The following code builds a dataframe of counts of females with young from 1959 to 1997.
census <- 1:39
year.t <- 1959:1997
females.N <- c(44,47,46,44,46,
45,46,40,39,39,
42,39,41,40,33,
36,34,39,35,34,
38,36,37,41,39,
51,47,57,48,60,
65,74,69,65,57,
70,81,99,99)
lambda.i <- females.N[-1]/females.N[-length(females.N)]

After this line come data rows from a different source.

/-! ### Words of 64 bits -/

theorem chunksAux_of_flatten {α : Type} {n : Nat} (hn : n ≠ 0) : ∀ {l : List (List α)} {f : Nat}, (∀ x ∈ l, x.length = n) → l.length ≤ f →
    chunksAux n f l.flatten = l
  | [], 0, _, _ => rfl
  | [], _ + 1, _, _ => rfl
  | x :: l, f + 1, h, hf => by
    obtain ⟨hHead, hTail⟩ := List.forall_mem_cons.mp h
    have hRest := chunksAux_of_flatten hn hTail (Nat.le_of_succ_le_succ hf)
    rw [List.flatten_cons, chunksAux, List.take_left' hHead, List.drop_left' hHead, hRest]
    intro hNil
    rw [(List.append_eq_nil_iff.mp hNil).1] at hHead
    exact hn hHead.symm

theorem length_le_flatten {α : Type} : ∀ {l : List (List α)}, (∀ x ∈ l, x ≠ []) → l.length ≤ l.flatten.length
  | [], _ => Nat.le_refl 0
  | x :: l, h => by
    obtain ⟨hHead, hTail⟩ := List.forall_mem_cons.mp h
    have hRest := length_le_flatten hTail
    have hPos := List.length_pos_iff.mpr hHead
    rw [List.flatten_cons, List.length_append, List.length_cons]
    omega

/-- The words that pieces of 8 bytes spell. -/
theorem words64_flatten {l : List (List Byte)} (h : ∀ x ∈ l, x.length = 8) : words64 l.flatten = l.map leNat := by
  unfold words64 chunks
  rw [if_neg (by decide), chunksAux_of_flatten (by decide) h (length_le_flatten fun x hx hNil => by simpa [hNil] using h x hx)]

theorem bytes_words (s : State) (a : Nat) : ∀ k, s.bytes a (8 * k) = ((List.range k).map fun i => s.bytes (a + 8 * i) 8).flatten
  | 0 => rfl
  | k + 1 => by
    rw [List.range_succ, List.map_append, List.flatten_append, ← bytes_words s a k, Nat.mul_succ]
    unfold State.bytes
    rw [List.range_add, List.map_append, List.map_map]
    simp [Function.comp_def, Nat.add_assoc]

theorem words64_bytes (s : State) (a k : Nat) : words64 (s.bytes a (8 * k)) = (List.range k).map fun i => leNat (s.bytes (a + 8 * i) 8) := by
  rw [bytes_words, words64_flatten (List.forall_mem_map.mpr fun _ _ => bytes_length s _ 8), List.map_map]
  rfl

/-- Words of 64 bits put side by side are read back. -/
theorem words64_flatMap {ws : List Nat} (h : ∀ w ∈ ws, w < 2 ^ 64) : words64 (ws.flatMap (toLE 8)) = ws := by
  rw [List.flatMap_def, words64_flatten (List.forall_mem_map.mpr fun w _ => toLE_length 8 w), List.map_map]
  refine (List.map_congr_left fun w hw => ?_).trans (List.map_id ws)
  exact (leNat_toLE 8 w).trans (Nat.mod_eq_of_lt (h w hw))

/-- A write runs, changes its own range alone, and is read back. -/
theorem write_whole {e : Fin 8} {s : State} (hc : s.clean) (a : Nat) {bs : List Byte} {n : Nat} (hn : bs.length = n) :
    ∃ t, s.write a bs = (t, true) ∧ ArrayRun e [(a, n)] s t ∧ t.bytes a n = bs := by
  subst hn
  obtain ⟨t, hWrite, hRun⟩ := write_runs (e := e) (w := [(a, bs.length)]) hc (within_of_mem (List.mem_singleton_self _) (Nat.le_refl a) (Nat.le_refl _))
  refine ⟨t, hWrite, hRun, ?_⟩
  rw [write_of_clean hc] at hWrite
  obtain ⟨rfl, -⟩ := Prod.mk.inj hWrite
  exact bytes_put hc a bs

/-! ### Checks of a Collimator descriptor (R228, Table 7.12) -/

/-- The checks that all kinds share: LEN and ADDR1 in whole blocks, RADDR in whole words, the bytes from ADDR1 in range. -/
structure ColFits (b : List Byte) : Prop where
  len : fieldLE b 4 4 % 64 = 0
  addr : fieldLE b 8 4 % 64 = 0
  raddr : fieldLE b 24 4 % 8 = 0
  range : fieldLE b 4 4 ≠ 0 → colRange (fieldLE b 8 4) (fieldLE b 4 4) = true
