-- ==== Sys2Proof/WellFormed.lean ====
section
/-! DEFINITION. The checks on what comes into the core from outside. An `Instr` needs none: the bound of every operand is in
its type, as 10_state.md R23 says of register indices ("masked to 4 bits by construction"); log entry 32. -/

namespace Sys2Proof

/-- The fields overlap, all being cut from one word (30_encoding.md R71): NN is Y then N, NNN is X, Y, N. -/
def Fields.wf (f : Fields) : Bool :=
  f.nn.toNat == 16 * f.y.val + f.n.val && f.nnn.toNat == 256 * f.x.val + 16 * f.y.val + f.n.val

/-- A ROM fits below address 0x1000 (70_reset_and_hazards.md R292). -/
def Rom.wf (rom : List Byte) : Bool := Config.programBase + rom.length ≤ Config.memSize

/-- The font lies in the reserved region [0x000,0x200) of the address map (20_memory.md R54). -/
def Params.wf (c : Params) : Bool := c.fontBase.toNat + Config.fontSize ≤ Config.programBase

end Sys2Proof
end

lambda.i <- c(lambda.i,NA)
lambda_log <- log(lambda.i)
bear_N <- data.frame(census,
year.t,
females.N,
lambda.i,
lambda_log)20th-Century Yellowstone Grizzly Bear Population Dynamics
par(mfrow = c(1,1))
plot(females.N ~ year.t, data = bear_N,
type = "b",
ylab = "Population index (females + cubs)",
xlab = "Year")
abline(v = 1970)
abline(v = 1987, col = "red")
Model stochastic population dynamics
We can model how a population of bears will change in the future by randomly drawing lambdas values from set of observed lambdas.
# vector of lambdas
hat_of_lambdas <- bear_N$lambda.i
# remove NAs
hat_of_lambdas <- na.omit(hat_of_lambdas)A for() loop can be used to randomly draw a lambda each year and calculate the population size the following year.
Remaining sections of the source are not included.